Albion College Recycling: Is it Really Being Recycled?

Three Granger recycling bins outside of Wesley Hall overflowing with discarded plastic and paper. Many students recycle incorrectly when they put recycling into bags, recycle contaminated materials and don’t break down bulky items (Photo by Bonnie Lord).

Last semester, the Student Volunteer Bureau held a gift-wrapping event for students to wrap gifts bought for families in need, stacking discarded cardboard wrapping paper tubes high. The cardboard was pushed into various trash bins, scattered on the floor of the science atrium and otherwise discarded; none of it was put in a recycling bin. 

The Science Center has several small bins for recycling, placed in hallways and around corners on each floor. However, they are often filled with non-recyclable trash, gum, cans and bottles that don’t belong in the paper bin. 

When I started to collect the rolls to recycle, I asked a nearby student if there was a larger bin somewhere; the small ones couldn’t hold all of the cardboard. 

She told me a common rumor that has circulated on campus: It wasn’t worth the trouble because Albion College doesn’t recycle. 

Albion College is considered one of the 455 “Green Colleges” of 2023 by the Princeton Review, where sustainability is rated on a scale of 60-99 based on several criteria. One of which rates the sustainability practices of the school itself. Albion College has a rating of 84/99, a relatively good standing, earning the title of a “green school.”

In addition, Albion College’s website is clear in expressing devotion to recycling:

“Albion College Facilities Operations works in conjunction with the Whitehouse Nature Center to support minimizing our trash by encouraging recycling,” said the website. 

So, where is the idea that Albion College doesn’t recycle coming from?

Tanya Jagdish, sustainability consultant and ’22 alum, said the confusion stems from problems in recent years with recycling accessibility. 

“I think a lot of students were just, in general, confused. A lot of people thought they were all going to the same place,” Jagdish said. “We did have recycling, but it was only in specific areas like the library and the Science Center.”
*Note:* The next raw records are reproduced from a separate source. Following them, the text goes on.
-- ==== Sys2Proof/Machine/Core.lean ====
section
/-! DEFINITION. The machine behind the host's interface. -/

noncomputable def Sys2Proof.core : Host.Core := { State := Sys2Proof.Machine.State, Fault := Sys2Proof.Machine.Fault, Refusal := Sys2Proof.Machine.Refusal, step := Sys2Proof.Machine.step, reset := Sys2Proof.Machine.State.reset }
end

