/-- A firmware context outside its handler enters it; marks, queue dispositions and SEQCLR are written; deadlines,
watchdogs and returns act; a load returns; a buffered store, act or atomic that may go moves on from its buffer; a
failed context restarts, a failed empty core gets the die's spare or is retired; tasks are killed, pre-empted, evicted
as a group, restored, resumed and, once the package has its time, placed by their dispatcher, banks swap, and a core
error reports its core failed. (R31, R54, R115, R266, R276, R362, R365, R372, R374, R387, R392, R445) -/
def Obligations.CoreAndTaskStepsDoTheirWork : Prop :=
  (∀ (s : State) (d k : Nat),
    ((s.coreAt d k).tactive = false → (s.coreAt d k).failed = false →
      exec (.trapEntry d k) s = .next (s.enterHandler d k (s.hartAt (fwOf d k)).pc)) ∧
    (∀ m, exec (.pmarkWrite d k m) s = .next (s.modCore d k fun c => { c with pmark := m })) ∧
    exec (.efqResume d k) s = .next (s.disposeFault d k false) ∧ exec (.efqAbort d k) s = .next (s.disposeFault d k true) ∧
    (∀ x, (s.coreAt d k).wfi = some x → x ≠ 0 → x ≤ s.polestar →
      exec (.wfiDeadline d k) s = .next (s.modCore d k fun c => { c with wfi := none })) ∧
    ((s.coreAt d k).failed = true → (s.coreAt d k).retired = false → ∀ pc, ∃ t, exec (.firmwareContextRestart d k pc) s = .next t ∧
      (t.coreAt d k).failed = false ∧ (t.coreAt d k).tactive = false ∧ (t.hartAt (fwOf d k)).pc = BitVec.ofNat 64 pc) ∧
    ((s.coreAt d k).failed = true → (s.coreAt d k).retired = false → (∀ i, i < 4 → s.holds ⟨d, k, i⟩ = false) →
      ((s.plat.spares.any fun p => p.1 = d) = true → exec (.spareSubstitution d k) s = .next (s.modCore d k fun c => { c with retired := true })) ∧
      ((s.plat.spares.any fun p => p.1 = d) = false → ∃ t, exec (.spareSubstitution d k) s = .next t ∧
        t.plat.spares = s.plat.spares ++ [(d, k)] ∧ t.plat.closed = s.plat.closed ++ [(d, k)])) ∧
    ((s.coreAt d k).failed = false → (s.coreAt d k).retired = false → ∃ t u : State, exec (.coreError d k) s = .next t ∧
      t = ((u.modCore d k fun c => { c with failed := true }).notify (.coreFailed d k)).reapChains)) ∧
  (∀ (s : State) (d q : Nat) (e : SeqEntry), q < 1024 → s.shared.seqs.find? (seqKey d q) = some e → e.state = 4 →
    (∃ t, exec (.seqclrStop d q) s = .next t ∧ t.shared.seqs.find? (seqKey d q) = some { e with state := 3 }) ∧
    (∃ t, exec (.seqclrWait d q) s = .next t ∧ t.shared.seqs.find? (seqKey d q) = some { e with state := 0, input := none })) ∧
  (∀ (s : State) (d k i : Nat) (c : CtxId), c = ⟨d, k, i⟩ → i < 4 →
    (∀ e, (s.hartAt c).loads = [] → exec (.remoteLoadReturn d k ⟨i, e⟩) s = .next s) ∧
    (∀ r rest e, (s.hartAt c).loads = r :: rest → exec (.remoteLoadReturn d k ⟨i, e⟩) s =
      .next (if e < r.elems.length then s.performUnit c e else s.performOldest c)) ∧
    ((s.hartAt c).status = .trapped ∨ (s.hartAt c).status = .blocked ∨ (s.hartAt c).status = .held →
      ∀ tr, exec (.taskKill d k (.slot i tr)) s = .next ((s.abortLaunch (s.hartAt c).task).taskEnds c ((s.hartAt c).endCause tr)).reapChains) ∧
    (∀ n m v, List.find? (fun p : Nat × Cont => p.2.home = (d, k) && p.2.record = n && (p.2.complete || p.2.fate.isSome)) s.disp.conts = some (m, v) →
      exec (.taskKill d k (.record n)) s = .next (s.killCont m v (v.hart.endCause false)).reapChains) ∧
    (s.evictable c = true → exec (.forcedEviction d k i) s = .next ((s.evictGroup c).foldl State.evictOne s)) ∧
    (∀ b w x y, (s.hartAt c).task.wait = some (.barrier b w x) → (s.hartAt c).task.waiting = some y → (s.hartAt c).status = .blocked →
      s.coreRuns c = true → (s.barrierAt b).phase = w → y + s.watchdog (s.hartAt c).task.part ≤ s.polestar →
      exec (.barrierWatchdog d k i) s = .next (s.trapContext c .barrierStall x 4)) ∧
    (∀ j, s.freeSave (s.hartAt c).task.part = some j → (s.hartAt c).status = .blocked → (s.hartAt c).task.atNode = true →
      s.nodeTakes c = true → s.quiet c = true → s.coreRuns c = true → ∃ (u : State) (v : Saved), exec (.nodePreemption d k i) s = .next (State.keepSaved (u.setHart c Hart.fresh) v) ∧
        v.hart = (s.hartAt c).nodeImage ∧ v.left = c ∧ v.evicted = false)) ∧
  (∀ (s : State) (b : BufId) (n : Nat) (p : Pending) (older newer : List Pending), s.buffer b = older ++ p :: newer → older.length = n →
    s.mayGo b older p = true →
    (p.isAtomic = false → exec (.storePerformAtHome ⟨b, n⟩) s = .next (s.advanceBuffer b p (older ++ newer))) ∧
    (p.isAtomic = true → exec (.atomicPerformAtHome ⟨b, n⟩) s = .next (s.advanceBuffer b p (older ++ newer)))) ∧
  (∀ (s : State) (n : Nat) (v : Cont), s.disp.conts.find? n = some v → v.complete = false → v.fate = none →
    (s.lateCont n v = true → exec (.suspendWaitComplete n) s = .next s) ∧
    (s.lateCont n v = false → s.suspendState v.hart.task v.kind v.object v.threshold = .met → exec (.suspendWaitComplete n) s =
      .next ({ s with disp := { s.disp with
        conts := s.disp.conts.insert n { v with complete := true, since := s.steps, fate := none } } } : State).reapRevoked) ∧
    (s.suspendState v.hart.task v.kind v.object v.threshold = .unmet → exec (.suspendWaitComplete n) s = .next s)) ∧
  (∀ (s : State) (n : Nat) (v : Saved) (c c2 : CtxId) (o o2 : Nat), s.disp.saved.find? n = some v → v.evicted = true →
    s.savedSpot v = some (c, o) → s.firstTransit c.die = none → s.firstSpot c.die = some (.saved n, c2, o2) →
    exec (.evictionRestore n) s = .next (s.restoreEvicted n v c o)) ∧
  (∀ (s : State) (die : Nat), s.timeSet = false → exec (.taskPlacement die) s = .next s) ∧
  (∀ (s : State) (die o : Nat) (c : CtxId), s.timeSet = true →
    (∀ l i, s.firstGone die = some (l, i) → exec (.taskPlacement die) s = .next (s.failPending l i Cause.tagStale.code)) ∧
    (s.firstGone die = none → ∀ n, s.gangTurn = some n → exec (.taskPlacement die) s = .next (s.startReserved n)) ∧
    (s.firstGone die = none → s.gangTurn = none →
      (∀ q, s.firstTransit die = some (q, c, o) → exec (.taskPlacement die) s = .next (s.startTransit q c o)) ∧
      (s.firstTransit die = none → ∀ t, s.holdFor die = some t → exec (.taskPlacement die) s = .next t)) ∧
    (s.firstGone die = none → s.gangTurn = none → s.firstTransit die = none → s.holdFor die = none →
      (∀ l i, s.firstSpot die = some (.pending l i, c, o) →
        exec (.taskPlacement die) s = .next (s.startTask l i c o .ready)) ∧
      (∀ i v, s.firstSpot die = some (.cont i, c, o) → s.disp.conts.find? i = some v →
        exec (.taskPlacement die) s = .next (s.resumeCont i v c o)) ∧
      (∀ i v, s.firstSpot die = some (.saved i, c, o) → s.disp.saved.find? i = some v → v.evicted = false →
        exec (.taskPlacement die) s = .next (s.resumeSaved i v c o)))) ∧
  (∀ (s : State) (d k n : Nat) (p : BankPair), (s.coreAt d k).banks[n]? = some p → exec (.bankSwap d k n) s = .next (s.modCore d k fun c =>
    { c with banks := (s.coreAt d k).banks.take n ++ (s.swapPair d k p).toList ++ (s.coreAt d k).banks.drop (n + 1) }))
They said that since Albion’s 2020 Fiftieth Earth Day celebration, the college has improved recycling accessibility by placing more recycling bins throughout campus, as well as improving communication about how to properly recycle.

Albion College’s trash and recycling are handled by Granger Waste Services in a single-stream system, where recycling doesn’t need to be sorted into plastics and paper. The trash and recycling are picked up on a staggered schedule, with recycling on Mondays and trash on Wednesdays.

A grounds crew member picks up a dumpster outside of Wesley Hall to be taken to the trash compactor on campus. The compactor is emptied every seven to ten days and, according to Director of Grounds John Hibbs, around ten tons of trash is taken off of campus (Photo by Bonnie Lord).

The catch, however, is that Granger doesn’t always pick up the recycling.

Director of Grounds John Hibbs says that the reason for recycling being left behind is contamination. When it comes to the waste being put in the recycling bins, oftentimes items with food or sanitary waste are put in recycling containers, which contaminates the whole bin, preventing pickup. 

“Pizza boxes are the number one culprit in terms of contamination, and Granger won’t take that,” Hibbs said. 

He said that the grounds department has to choose between the expense of having his own staff manually sort the recycling or having it picked up as trash, which he avoids whenever possible.

He sees a lack of information as a large part of the problem. Many students and faculty, Hibbs said, simply don’t know what can and can’t be recycled. 

Hibbs said that managing contaminated recycling bins is probably his “biggest expense when it comes to recycling.”

Energy and Systems Manager Jacob Frieda, a proponent of sustainability through technology, also said that much of the problem happens before the recycling is in the bin. He said informative signs explaining the correct way to recycle are taken down or mistreated.

“We have asked in the past that students try to recycle in a certain way, but typically people just don’t follow it,” Frieda said. 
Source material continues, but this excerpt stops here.